Many people have toyed with who the song might be ‘for‘. Whether it was written for Pattie Boyd or for the universe as a whole is up for debate. But Harrison said: “Everybody assumed I wrote it about Pattie. The words are nothing, really,” while reflecting in 1969. “There are lots of songs like that in my head. I must get them down. Some people tell me that ‘Something’ is one of the best things I’ve ever written. I don’t know. Maybe they’re right, maybe they’re wrong. It’s very flattering though… It’s nice. It’s probably the nicest melody tune that I’ve written.”

It’s quite simply gorgeous.

1. ‘While my Guitar Gently Weeps’, The Beatles

George Harrison’s greatest song with The Beatles quite simply has to be the masterpiece ‘While My Guitar Gently Weeps’. It was recorded in 1968 as part of the White Album sessions and was written as an exercise in ‘randomness’ where he consulted the Chinese Book of Changes.

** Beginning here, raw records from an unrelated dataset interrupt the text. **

/-- R342: a base register put back keeps every property that register writes keep. -/
theorem keepBase_leads {P : State → Prop} (hset : ∀ t m i v, P t → P (t.setRmode m i v)) (rn : Reg) (s : State)
    {r : Res Unit} (h : r.Leads P) : (keepBase rn s r).Leads P := by
  cases r with
  | ok a t => exact h
  | exc e t => exact hset t _ rn _ h
  | halt f => trivial

/-- Register writes and drawn registers keep a load's frame. -/
theorem State.LoadedFrom.set {s t : State} (h : s.LoadedFrom t) (m : Mode) (i : Reg) (v : Word) :
    s.LoadedFrom (t.setRmode m i v) := h.trans (t.setRmode_loaded m i v)

theorem loadDualBody_leads (ad : Addressing) (rn rt : Reg) (s : State) :
    (loadDualBody ad rn rt s).Leads s.LoadedFrom := by
  refine (memRead_leads _ _ _ s).andThen ?_ (fun t h => h ▸ State.LoadedFrom.refl s)
  rintro lo t rfl
  have h := memRead_leads (ad.address + 4) .word (readAccess false false) t
  split
  · rename_i hi u hr
    rw [hr] at h
    obtain rfl : u = t := h
    exact ((u.writeBack_loaded ad rn).trans (State.setReg_loaded _ rt _)).trans (State.setReg_loaded _ _ _)
  · rename_i e u hr
    rw [hr] at h
    obtain rfl : u = t := h
    exact keepBase_leads (fun _ m i v h => h.set m i v) rn u (u.drawReg_loaded _ _)
  · trivial

/-- R411, R422: the load loop keeps what register writes, drawn registers and its continuation keep. -/
theorem loadList_leads {P : State → Prop} (hset : ∀ t m i v, P t → P (t.setRmode m i v))
    (hdraw : ∀ t m i, P t → P (t.drawReg m i)) (m : Mode) {k : Word → State → Res Unit}
    (hk : ∀ a t, P t → (k a t).Leads P) :
    ∀ (rs : List Reg) (a : Word) (s : State), P s → (loadList m k rs a s).Leads P
  | [], a, s, hs => hk a s hs
  | r :: rs, a, s, hs => by
    refine (memRead_leads _ _ _ s).andThen ?_ (fun t h => h ▸ hs)
    rintro v t rfl
    have h := loadList_leads hset hdraw m hk rs (a + 4) _ (hset t m r v hs)
    split
    · rename_i e u hr
      rw [hr] at h
      exact hdraw u m r h
    · rename_i x u hr
      rw [hr] at h
      exact h
    · trivial

/-- R416, R423: the store loop changes memory only. -/
theorem storeList_leads (m : Mode) : ∀ (rs : List Reg) (a : Word) (s : State), (storeList m rs a s).Leads s.StoredFrom
  | [], _, s => State.StoredFrom.refl s
  | _ :: rs, a, s =>
    (memWrite_leads _ _ _ _ s).andThen
      (fun _ t h => (storeList_leads m rs (a + 4) t).mono fun _ h' => h.trans h') fun _ h => h

theorem ldmBody_leads (p u w : Bool) (rn : Reg) (registers : BitVec 16) (s : State) :
    (ldmBody p u w rn registers s).Leads s.LoadedFrom := by
  have wb (t : State) (v : Word) (h : s.LoadedFrom t) : s.LoadedFrom (if w then t.setReg rn v else t) := by
    split
    · exact h.set _ rn _
    · exact h
  have hset (t : State) (m : Mode) (i : Reg) (v : Word) (h : s.LoadedFrom t) := h.set m i v
  refine keepBase_leads hset rn s (loadList_leads hset (fun t m i h => h.trans (t.drawReg_loaded m i)) _
    (fun a t h => ?_) _ _ s (State.LoadedFrom.refl s))
  split
  · refine (memRead_leads _ _ _ t).andThen ?_ (fun u e => e ▸ h)
    rintro v t rfl
    exact (bxWritePC_leads v t).andThen (fun _ x h' => wb x _ (h.trans h')) fun _ h' => h.trans h'
  · exact wb t _ h

/-- R421: LDM (exception return) keeps what register writes, drawn registers and the return itself keep. -/
theorem ldmExcBody_leads {P : State → Prop} (hset : ∀ t m i v, P t → P (t.setRmode m i v))
    (hdraw : ∀ t m i, P t → P (t.drawReg m i)) (hret : ∀ v t, P t → (exceptionReturn v t).Leads P)
    (o : LdmExcOp) (s : State) (hs : P s) : (ldmExcBody o s).Leads P := by
  unfold ldmExcBody
  split
  · trivial
  · refine keepBase_leads hset o.rn s (loadList_leads hset hdraw _ (fun a t h => ?_) _ _ s hs)
    refine (memRead_leads _ _ _ t).andThen ?_ (fun u e => e ▸ h)
    rintro v t rfl
    refine hret v _ ?_
    split
    · exact hset t _ _ _ h
    · exact h

theorem stmBody_leads (p u w : Bool) (rn : Reg) (registers : BitVec 16) (s : State) :
    (stmBody p u w rn registers s).Leads s.StoredBackFrom := by
  refine (storeList_leads _ _ _ s).andThen (fun _ t h => ?_) fun _ h => h.back
  split
  · exact h.back.setReg rn _
  · exact h.back

theorem ldmUserBody_leads (o : LdmUserOp) (s : State) : (ldmUserBody o s).Leads s.LoadedFrom := by
  unfold ldmUserBody
  split
  · trivial
  · have hset (t : State) (m : Mode) (i : Reg) (v : Word) (h : s.LoadedFrom t) := h.set m i v
    exact keepBase_leads hset _ s (loadList_leads hset (fun t m i h => h.trans (t.drawReg_loaded m i)) _
      (k := fun _ t => .done t) (fun _ _ h => h) _ _ s (State.LoadedFrom.refl s))

theorem stmUserBody_leads (o : StmUserOp) (s : State) : (stmUserBody o s).Leads s.StoredFrom := by
  unfold stmUserBody
  split
  · trivial
  · exact storeList_leads _ _ _ s

/-! ### Exclusives -/

theorem ldrexBody_leads (rn rt : Reg) (s : State) :
    (ldrexBody rn rt s).Leads fun t => ∃ mon, State.LoadedFrom { s with monitor := mon } t := by
  refine (memRead_leads _ _ _ s).andThen ?_ (fun t h => ⟨s.monitor, h ▸ State.LoadedFrom.refl s⟩)
  rintro v t rfl
  exact translateThen_leads ⟨t.monitor, State.LoadedFrom.refl t⟩ fun pa => ⟨_, State.setReg_loaded _ rt _⟩

theorem strexBody_leads (rn rd rt : Reg) (s : State) :
    (strexBody rn rd rt s).Leads fun t => ∃ mon, State.StoredBackFrom { s with monitor := mon } t := by
  refine translateThen_leads ⟨s.monitor, (State.StoredFrom.refl s).back⟩ fun pa => ?_
  split
  · refine (memWrite_leads _ _ _ _ s).andThen (fun _ t h => ?_) fun t h => ⟨s.monitor, h.back⟩
    obtain ⟨m, rfl, hm⟩ := h
    exact ⟨.idle, State.StoredBackFrom.setReg (s := { s with monitor := .idle }) ⟨s.cells, m, rfl, hm⟩ rd 0⟩
  · exact ⟨.idle, State.StoredBackFrom.setReg (State.StoredFrom.refl _).back rd 1⟩

/-! ### Status registers, data processing and CP15 -/

/-- R39: a CPSR write that ends well wrote the masked value, with a legal mode where it wrote the mode, in ARM state. -/
theorem cpsrWriteByInstr_ok {value : Word} {mask : BitVec 4} {ex : Bool} {s t : State}
    (h : cpsrWriteByInstr value mask ex s = .ok () t) :
    t = { s with cpsr := s.cpsrWritten value mask ex } ∧ execStateFault (s.cpsrWritten value mask ex) = none ∧
      (mask.getLsbD 0 = true → s.privileged = true → badMode (psrM value) = false) := by
  unfold cpsrWriteByInstr at h
  split at h
  · cases h
  · split at h
    · cases h
    · cases h
      refine ⟨rfl, ‹_›, fun h1 h2 => ?_⟩
      simp_all

/-- R39: a CPSR write raises no exception. -/
theorem cpsrWriteByInstr_not_exc {value : Word} {mask : BitVec 4} {ex : Bool} {s t : State} {e : Exc} :
    cpsrWriteByInstr value mask ex s ≠ .exc e t := by
  unfold cpsrWriteByInstr
  split
  · simp
  · split <;> simp [Res.done]

/-- R46: an SPSR write that ends well wrote the SPSR of the mode. -/
theorem spsrWriteByInstr_ok {value : Word} {mask : BitVec 4} {s t : State} (h : spsrWriteByInstr value mask s = .ok () t) :
    ∃ old, s.spsr.get s.mode = some old ∧
      t = { s with spsr := s.spsr.set s.mode (merge (spsrWriteMask mask) old value) } := by
  unfold spsrWriteByInstr at h
  split at h
  · cases h
  · split at h
    · cases h
    · cases h
      exact ⟨_, ‹_›, rfl⟩

theorem spsrWriteByInstr_not_exc {value : Word} {mask : BitVec 4} {s t : State} {e : Exc} :
    spsrWriteByInstr value mask s ≠ .exc e t := by
  unfold spsrWriteByInstr
  split
  · simp
  · split <;> simp [Res.done]

/-- R527: an exception return that ends well restored CPSR from the SPSR of a mode that has one, and branches to an aligned
target. -/
theorem exceptionReturn_ok {target : Word} {s t : State} (h : exceptionReturn target s = .ok () t) :
    ∃ spsr, s.spsr.get s.mode = some spsr ∧ (psrT spsr = true ∨ slice target 0 2 = 0) ∧
      execStateFault (s.cpsrWritten spsr 0b1111 true) = none ∧
      (s.privileged = true → badMode (psrM spsr) = false) ∧
      t = State.branchWritePC { s with cpsr := s.cpsrWritten spsr 0b1111 true } target := by
  unfold exceptionReturn at h
  split at h
  · cases h
  · rename_i spsr hs
    split at h
    · cases h
    · obtain ⟨a, u, hu, hk⟩ := Res.andThen_ok h
      obtain ⟨rfl, h1, h2⟩ := cpsrWriteByInstr_ok hu
      cases hk
      refine ⟨spsr, hs, ?_, h1, fun hp => h2 (by decide) hp, rfl⟩
      by_cases ht : psrT spsr = true
      · exact .inl ht
      · exact .inr (by simp_all)

theorem exceptionReturn_not_exc {target : Word} {s t : State} {e : Exc} : exceptionReturn target s ≠ .exc e t := by
  unfold exceptionReturn
  split
  · simp
  · split
    · simp
    · rename_i spsr _ _
      cases h : cpsrWriteByInstr spsr 0b1111 true s with
      | ok a u => simp [Res.andThen, Res.done]
      | exc e' u => exact absurd h cpsrWriteByInstr_not_exc
      | halt f => simp [Res.andThen]

/-- R223: the destination write of data processing: an exception return, an interworking branch, or a register and its
flags. -/
theorem writeDP_ok {rd : Reg} {sf : Bool} {result : Word} {c v : Bool} {s t : State}
    (h : writeDP rd sf result c v s = .ok () t) :
    (rd = pcReg ∧ sf = true ∧ exceptionReturn result s = .ok () t) ∨
    (rd = pcReg ∧ sf = false ∧ bxWritePC result s = .ok () t) ∨
    (rd ≠ pcReg ∧ t = { s.setReg rd result with
      cpsr := if sf then setNZCV s.cpsr (bit result 31) (result == 0) c v else s.cpsr }) := by
  unfold writeDP at h
  split at h
  · split at h
    · exact .inl ⟨‹_›, ‹_›, h⟩
    · rename_i hsf
      exact .inr (.inl ⟨‹_›, eq_false_of_ne_true hsf, h⟩)
  · cases h
    refine .inr (.inr ⟨‹_›, ?_⟩)
    cases sf
    · obtain ⟨cells, d, pb, hs, -⟩ := s.setReg_loaded rd result
      rw [hs]
      simp
    · simp

/-- R490: an MCR that ends well found its row, was admitted, and made the row's write effect. -/
theorem cp15WriteBody_ok {k : Cp15Key} {v : Word} {s t : State} (h : cp15WriteBody k v s = .ok () t) :
    ∃ r, cp15Lookup k = some r ∧ r.access.admits .write = true ∧
      (s.privileged = true ∨ r.access.admitsUser .write = true) ∧ s.barrierDisabled r.name = false ∧
      t = { s with cp15 := s.cp15.written s.params.cfgnmfi r.name v } := by
  unfold cp15WriteBody at h
  split at h
  · cases h
  · rename_i r hr
    split at h
    · cases h
    · split at h
      · cases h
      · cases h
        refine ⟨r, hr, ?_, ?_, ?_, rfl⟩ <;> simp_all
        cases hp : s.privileged <;> simp_all

/-- R491: an MRC leaves the state as it was. -/
theorem cp15ReadBody_leads (k : Cp15Key) (s : State) : (cp15ReadBody k s).Leads (· = s) := by
  unfold cp15ReadBody
  split
  · trivial
  · split
    · trivial
    · split
      · rfl
      · rfl

end Sys2Proof.Machine
end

“The Eastern concept is that whatever happens is all meant to be,” Harrison once commented. “Every little item that’s going down has a purpose. ‘While My Guitar Gently Weeps’ was a simple study based on that theory… I picked up a book at random, opened it, saw ‘gently weeps’, then laid the book down again and started the song.”

Instead of looking to the help of his bandmates Paul McCartney and John Lennon to finish the track, Harrison instead turned to Eric Clapton once more. “Nobody ever plays on the Beatles’ records,” Clapton is thought to have said to Harrison with a moment of trepidation. “So what?” Harrison replied. “It’s my song.”

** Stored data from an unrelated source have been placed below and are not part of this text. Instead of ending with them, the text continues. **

-- ==== Sys2Proof/Tests/Slice0.lean ====
section
/-! SUPPORT. The tests: ill-formed terms that `Instr.wf` refuses, a word of every constructor that decodes to it, single
steps whose results are those of spec/95_test_vectors.md, and for every statement that has hypotheses a witness that
meets them. -/

namespace Sys2Proof.Tests

open Sys2Proof Sys2Proof.Machine

-- Many closed facts decided side by side would each ask for a thread with the full stack.
set_option Elab.async false

/-! ### Ill-formed terms, one for each check of WellFormed -/

theorem test_wf_refuses_condition_1111 :
    Instr.wf (.addImm { cond := 15, s := false, rn := 0, rd := 0, imm12 := 0 }) = false := by decide +kernel

theorem test_wf_refuses_post_indexed_writeback :
    Instr.wf (.ldrImm { cond := 14, p := false, u := true, w := true, rn := 1, rt := 0, imm12 := 4 }) = false ∧
    Instr.wf (.strdReg { cond := 14, p := false, u := true, w := true, rn := 1, rt := 2, sbz11_8 := 0, rm := 4 }) = false := by
  decide +kernel

theorem test_wf_refuses_pldw_literal :
    Instr.wf (.pldwImm { u := true, rn := 15, sbo15_12 := 15, imm12 := 0 }) = false := by decide +kernel

theorem test_wf_refuses_extend_add_of_r15 :
    Instr.wf (.sxtab { cond := 14, rn := 15, rd := 0, rotate := 0, sbz9_8 := 0, rm := 1 }) = false ∧
    Instr.wf (.bfi { cond := 14, msb := 3, rd := 0, lsb := 0, rn := 15 }) = false := by decide +kernel

theorem test_wf_refuses_vfp_coprocessor :
    Instr.wf (.cdp { cond := 14, x23_12 := 0, coproc := 10, x7_5 := 0, x3_0 := 0 }) = false ∧
    Instr.wf (.mcr2 { x23_21 := 0, l := false, x19_12 := 0, coproc := 11, x7_5 := 0, x3_0 := 0 }) = false := by
  decide +kernel

theorem test_wf_refuses_p15_as_other_coprocessor :
    Instr.wf (.mcrOther { cond := 14, x23_21 := 0, l := true, x19_12 := 0, coproc := 15, x7_5 := 0, x3_0 := 0 }) = false := by
  decide +kernel

theorem test_wf_refuses_stc_without_addressing :
    Instr.wf (.stc
      { cond := 14, p := false, u := false, d := true, w := false, l := false, rn := 0, x15_12 := 0, coproc := 1, imm8 := 0 })
      = false := by decide +kernel

theorem test_wf_refuses_allocated_hint :
    Instr.wf (.hintUnallocated { cond := 14, sbo15_12 := 15, sbz11_8 := 0, hint := 4 }) = false ∧
    Instr.wf (.hintUnallocated { cond := 14, sbo15_12 := 15, sbz11_8 := 0, hint := 0xF0 }) = false := by decide +kernel

theorem test_wf_refuses_msr_immediate_without_mask :
    Instr.wf (.msrImm { cond := 14, r := false, mask := 0, sbo15_12 := 15, imm12 := 0 }) = false := by decide +kernel

theorem test_wf_refuses_shift_by_zero_that_is_another_row :
    Instr.wf (.lslImm { cond := 14, s := false, sbz19_16 := 0, rd := 0, imm5 := 0, rm := 1 }) = false ∧
    Instr.wf (.rorImm { cond := 14, s := false, sbz19_16 := 0, rd := 0, imm5 := 0, rm := 1 }) = false := by decide +kernel

theorem test_wf_refuses_word_of_another_row :
    Instr.wf (.udf { cond := 15, imm12 := 0, imm4 := 0 }) = false ∧ Instr.wf (.umaal 0xE0010392) = false ∧
    Instr.wf (.srs 0xF8B00A00) = false ∧ Instr.wf (.undefAnyOther 0xE1A00000) = false ∧
    Instr.wf (.vfpData 0xEE010F10) = false := by decide +kernel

In a 1987 interview with Guitar Player Magazine, Harrison was asked whether it had bruised his ego to ask Clapton to play on the song. “No, my ego would rather have Eric play on it. I’ll tell you, I worked on that song with John, Paul, and Ringo one day, and they were not interested in it at all,” he said. “And I knew inside of me that it was a nice song.”

Harrison added: “The next day I was with Eric, and I was going into the session, and I said, ‘We’re going to do this song. Come on and play on it’. He said, ‘Oh, no. I can’t do that. Nobody ever plays on the Beatles records’. I said, ‘Look, it’s my song, and I want you to play on it’. So Eric came in, and the other guys were as good as gold because he was there. It left me free to just play the rhythm and do the vocal.”

It allowed Harrison to put extra time and effort into his vocal delivery and the song shines all the more for it. Quite easily in the top 10 of all-time Beatles songs, the fact that it was only released as a B-side to ‘Ob-La-Di, Ob-La-Da’ is every reason you need for why George Harrison had some tough luck in The Beatles.